Aujourd’hui, c’est musée. J’ai aperçu l’affiche dans les couloirs du métro et le seul nom de Rembrandt a attiré mon regard : la peinture hollandaise du 17ème siècle, c’est ma petite marotte et la maison de Rembrandt à Amsterdam ressemble à une maison de poupée, c’est mignon. En plus, ce sera l’occasion de visiter le musée Jacquemart-André, qui n’est pas loin de ma ligne de RER, ça tombe bien. Apparemment, je ne suis pas la seule à avoir eu cette idée. En attendant mon tour, j’ai eu le temps d’apprendre par cœur les dates de naissance et de mort de Nélie Jacquemart (1841-1912) et Edouard André (1833-1894), couple amateur et collectionneur d’art dont le goût en terme d’œuvres et de muséologie a contribué à l’écriture de l’histoire de l’art.
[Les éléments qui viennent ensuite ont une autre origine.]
/-- Fx33 (R143): the hundreds, tens and ones of `Vx` at `I`, `I+1`, `I+2`, no other byte written; when `I + 2` is
outside memory it fails with that address. That the whole range is checked first and no address wraps are the spec's
decisions D4 and D14. -/
def Obligations.StoresDecimalDigits : Prop :=
  ∀ (x : Reg) (s : State),
    wordIs (0xF033 + 256 * x.val) (.ldBVx x) ∧
    (s.ea 2 < 4096 → Completes (.ldBVx x) s fun t =>
      (t.mem.read (s.ea 0)).toNat = (s.reg x).toNat / 100 ∧
      (t.mem.read (s.ea 1)).toNat = (s.reg x).toNat / 10 % 10 ∧
      (t.mem.read (s.ea 2)).toNat = (s.reg x).toNat % 10 ∧
      s.keepsBytes t (s.ea 0) 3 ∧ t.okAt (s.pc + 2) ∧ s.changesOnly t [.mem, .pc, .wait]) ∧
    (4096 ≤ s.ea 2 → exec (.ldBVx x) s = .fault (.memoryOverrun s.pc (some s.opc) (s.ea 2)))

/-- Fx55 (R144): `V0` to `Vx` at `I` to `I+x`, no other byte written, `I` and the registers kept; when `I + x` is outside
memory it fails with that address and writes nothing. That the whole range is checked first and no address wraps are the
spec's decisions D4 and D14. -/
def Obligations.StoresRegisters : Prop :=
  ∀ (x : Reg) (s : State),
    wordIs (0xF055 + 256 * x.val) (.ldMemIVx x) ∧
    (s.ea x.val < 4096 → Completes (.ldMemIVx x) s fun t =>
      (∀ r : Reg, r.val ≤ x.val → t.mem.read (s.ea r.val) = s.reg r) ∧
      s.keepsBytes t (s.ea 0) (x.val + 1) ∧ t.okAt (s.pc + 2) ∧ s.changesOnly t [.mem, .pc, .wait]) ∧
    (4096 ≤ s.ea x.val → exec (.ldMemIVx x) s = .fault (.memoryOverrun s.pc (some s.opc) (s.ea x.val)))

/-- Fx65 (R145): `V0` to `Vx` from `I` to `I+x`, the registers above `Vx`, `I` and memory kept; when `I + x` is outside
memory it fails with that address and loads nothing. That the whole range is checked first and no address wraps are the
spec's decisions D4 and D14. -/
def Obligations.LoadsRegisters : Prop :=
  ∀ (x : Reg) (s : State),
    wordIs (0xF065 + 256 * x.val) (.ldVxMemI x) ∧
    (s.ea x.val < 4096 → Completes (.ldVxMemI x) s fun t =>
      (∀ r : Reg, r.val ≤ x.val → t.reg r = s.mem.read (s.ea r.val)) ∧
      (∀ r : Reg, x.val < r.val → t.reg r = s.reg r) ∧
      t.okAt (s.pc + 2) ∧ s.changesOnly t [.regs, .pc, .wait]) ∧
    (4096 ≤ s.ea x.val → exec (.ldVxMemI x) s = .fault (.memoryOverrun s.pc (some s.opc) (s.ea x.val)))

/-- A store is seen by the very next fetch (R64, which the spec derives from R51 and R62): when Fx55 with `x >= 1`
stores at the address after itself, the next word is made of `V0` and `V1`. -/
def Obligations.StoreSeenByNextFetch : Prop :=
  ∀ (x : Reg) (s : State), 1 ≤ x.val → s.pc.toNat + 2 = s.ea 0 → s.ea x.val < 4096 →
    Completes (.ldMemIVx x) s fun t => t.fetch = .ok (wordOfBytes (s.reg 0) (s.reg 1))

/-! ## Keypad and timers (44_input_timers.md) -/

/-- Ex9E and ExA1 (R150, R151): with a key number up to 15 the skip is taken exactly when the key is, or is not, pressed;
above 15 they fail with `InvalidKey`, the spec's decision D17. -/
def Obligations.KeySkips : Prop :=
  ∀ (x : Reg) (s : State),
    wordIs (0xE09E + 256 * x.val) (.skpVx x) ∧ wordIs (0xE0A1 + 256 * x.val) (.sknpVx x) ∧
    (∀ k : Fin 16, (s.reg x).toNat = k.val →
      (Completes (.skpVx x) s fun t =>
        t.okAt (if s.key k = true then s.pc + 4 else s.pc + 2) ∧ s.changesOnly t [.pc, .wait]) ∧
      (Completes (.sknpVx x) s fun t =>
        t.okAt (if s.key k = true then s.pc + 2 else s.pc + 4) ∧ s.changesOnly t [.pc, .wait])) ∧
    (16 ≤ (s.reg x).toNat →
      exec (.skpVx x) s = .fault (.invalidKey s.pc s.opc (s.reg x)) ∧
      exec (.sknpVx x) s = .fault (.invalidKey s.pc s.opc (s.reg x)))

/-- Fx0A (R152): with no key pressed nothing changes but `WAIT`; else `Vx` is the lowest-numbered pressed key. The wait's
mechanism and the choice of the key are the spec's decisions D15 and D16. -/
def Obligations.WaitsForKey : Prop :=
  ∀ (x : Reg) (s : State),
    wordIs (0xF00A + 256 * x.val) (.ldVxK x) ∧
    ((∀ k, s.key k = false) → exec (.ldVxK x) s = .next { s with wait := true }) ∧
    (∀ k : Fin 16, s.key k = true → (∀ j : Fin 16, j.val < k.val → s.key j = false) →
      Completes (.ldVxK x) s fun t => (t.reg x).toNat = k.val ∧
        s.keepsRegs t [x] ∧ t.okAt (s.pc + 2) ∧ s.changesOnly t [.regs, .pc, .wait])

/-- Fx07, Fx15, Fx18 (R153 to R155): `DT` to `Vx`, `Vx` to `DT`, `Vx` to `ST`, and nothing else but `pc` moves. -/
def Obligations.TimerMoves : Prop :=
  ∀ (x : Reg) (s : State),
    (wordIs (0xF007 + 256 * x.val) (.ldVxDt x) ∧
      Completes (.ldVxDt x) s fun t => t.reg x = s.dt ∧
        s.keepsRegs t [x] ∧ t.okAt (s.pc + 2) ∧ s.changesOnly t [.regs, .pc, .wait]) ∧
    (wordIs (0xF015 + 256 * x.val) (.ldDtVx x) ∧
      Completes (.ldDtVx x) s fun t => t.dt = s.reg x ∧
        t.okAt (s.pc + 2) ∧ s.changesOnly t [.dt, .pc, .wait]) ∧
    (wordIs (0xF018 + 256 * x.val) (.ldStVx x) ∧
      Completes (.ldStVx x) s fun t => t.st = s.reg x ∧
        t.okAt (s.pc + 2) ∧ s.changesOnly t [.st, .pc, .wait])
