/-- A word that satisfies a row decodes to an instruction of that row (R79). -/
theorem decodeWord_of_selects {w : Word} {r : OpcodeRow} (hr : r ∈ opcodeMap) (h : r.selects w = true) :
    ∃ i : Instr, decodeWord w = .ok i ∧ i.row = r := by
  obtain ⟨i, rfl, hi⟩ := encode_of_selects w r hr h
  exact ⟨i, decodeWord_encode i, hi⟩

/-- The only error of decoding a word names that word (R79). -/
theorem decodeWord_error {w : Word} {e : DecodeError} (h : decodeWord w = .error e) : e = .unknownOpcode w := by
  unfold decodeWord decodeOp0 decodeOp8 decodeOpE decodeOpF at h
  split at h
  case h_1 | h_9 | h_15 | h_16 => split at h <;> cases h; rfl
  case h_6 | h_10 => split at h <;> cases h; rfl
  case h_17 => cases h; rfl
  all_goals cases h

/-- Settles O3: the row of the decoded instruction is satisfied because the word is the instruction's, and any row that
is satisfied is the row of what the word decodes to. -/
theorem decodeFollowsOpcodeMap : Obligations.DecodeFollowsOpcodeMap := by
  refine fun w => ⟨fun i h => ⟨?own, fun r hr hs => ?only⟩, fun e h => ⟨decodeWord_error h, fun r hr => ?none⟩⟩
  case own => rw [← encode_of_decodeWord h]; exact selects_encode i
  case only =>
    obtain ⟨j, hj, rfl⟩ := decodeWord_of_selects hr hs
    rw [Except.ok.inj (h.symm.trans hj)]
  case none =>
    refine Bool.eq_false_iff.2 fun hs => ?_
    obtain ⟨j, hj, -⟩ := decodeWord_of_selects hr hs
    cases h.symm.trans hj

/-! ### The unknown words (R80), one lemma per table of the decoder -/

theorem decodeOp0_unknown_iff (w : Word) :
    decodeOp0 w = .error (.unknownOpcode w) ↔ w.toNat ≠ 0x00E0 ∧ w.toNat ≠ 0x00EE := by
  unfold decodeOp0
  split <;> simp_all

theorem decodeOp8_unknown_iff (w : Word) :
    decodeOp8 w = .error (.unknownOpcode w) ↔ w.toNat % 16 ∈ [0x8, 0x9, 0xA, 0xB, 0xC, 0xD, 0xF] := by
  unfold decodeOp8
  rw [Word.n_toNat]
  split
  case h_10 =>
    simp only [imp_false] at *
    simp; omega
  all_goals simp [*]

theorem decodeOpE_unknown_iff (w : Word) :
    decodeOpE w = .error (.unknownOpcode w) ↔ w.toNat % 256 ∉ [0x9E, 0xA1] := by
  unfold decodeOpE
  rw [Word.kk_toNat]
  split <;> simp_all

theorem decodeOpF_unknown_iff (w : Word) :
    decodeOpF w = .error (.unknownOpcode w) ↔
      w.toNat % 256 ∉ [0x07, 0x0A, 0x15, 0x18, 0x1E, 0x29, 0x33, 0x55, 0x65] := by
  unfold decodeOpF
  rw [Word.kk_toNat]
  split <;> simp_all

theorem n_eq_zero_iff (w : Word) : w.n = 0#4 ↔ w.toNat % 16 = 0 := by
  rw [← Word.n_toNat, ← BitVec.toNat_inj]
  rfl

/-- Settles O4: the top digit selects one line of the table, and the decoder's table for that digit says the rest. -/
theorem unknownWordsExactly : Obligations.UnknownWordsExactly := by
  intro w
  unfold decodeWord
  rw [Word.op_toNat]
  split
  case h_1 hop => simp [hop, decodeOp0_unknown_iff]
  case h_6 hop => simp [hop, n_eq_zero_iff]
  case h_9 hop => simp [hop, decodeOp8_unknown_iff]
  case h_10 hop => simp [hop, n_eq_zero_iff]
  case h_15 hop => simp [hop, decodeOpE_unknown_iff]
  case h_16 hop => simp [hop, decodeOpF_unknown_iff]
  case h_17 =>
    exfalso
    simp only [imp_false] at *
    have := w.isLt; omega
  all_goals simp [*]

/-- Settles O5: each word is the encoding of its instruction. -/
theorem sampleWordsDecode : Obligations.SampleWordsDecode :=
  ⟨wordIs_of_encode rfl, wordIs_of_encode rfl, wordIs_of_encode rfl, wordIs_of_encode rfl, wordIs_of_encode rfl,
    wordIs_of_encode rfl, wordIs_of_encode rfl⟩

end Sys2Proof.Machine
end

section
/-! PROOFS. Frames: each update of the state changes one part, frames compose, and every instruction that answers a next
state commits an update whose frame is the list `Instr.writes`. -/

namespace Sys2Proof.Machine

variable {s t u : State} {ps qs : List Part}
J’ai aussi consulté la grille des tarifs (en gros, c’est plein tarif pour tout le monde). A la billetterie, j’ai eu le choix entre deux attitudes : « Je ne suis plus à ça près » ou « J’ai dépensé assez comme ça dans mon billet d’entrée ». J’ai penché pour la seconde option et je suis entrée sans audioguide et sans brochure. Demeure majestueuse, j’ai traversé les salons richement meublés (j’aime bien entrer dans l’intimité des personnages influents par ce biais, la maison, apparat ou intime, en dit long sur les goûts et les habitudes) avant de rejoindre l’exposition située au premier étage (Une femme d’affaires aux boucles impeccables s’agace de ne pas trouver l’entrée… suffit de suivre les flèches, ce n’est pas compliqué). Coup de cœur pour le jardin d’hiver très Second Empire (« second en pire » entendu ce matin à la radio) ; j’ai cru voir les personnages de Zola, en particulier Renée et Maxime, cachés derrière les plantes vertes.

La disposition des huit salles consacrées à Rembrandt est très intime. On y découvre un dessinateur, un peintre, un graveur, un jeune prodige (premier chef-d’œuvre à 23 ans), un brillant portraitiste. J’ai appris que Rembrandt ne faisait jamais de dessin préparatoire. J’aime bien ses clairs-obscurs et je connais surtout ses sujets bibliques. Les chefs-d’œuvre du maître hollandais sont disposés au regard des œuvres contemporaines et d’un réseau historique plus large (jolie comparaison entre son Souper à Emmaüs et celui du Caravage). Dans la dernière salle, on entre dans le cercle familial de l’artiste : portraits de son fils, des deux femmes qu’il a aimées, d’une jeune fille à la fenêtre, dans un style plus libéré.

Malgré la foule des visiteurs, une relation privilégiée avec un Rembrandt intimiste.

Le Caravage. Le Souper à Emmaüs. 1606
Le Caravage. Le Souper à Emmaüs. 1606
Rembrandt. Le Souper à Emmaüs. 1629
Rembrandt. Le Souper à Emmaüs. 1629

Musée Jacquemart-André. Rembrandt intime.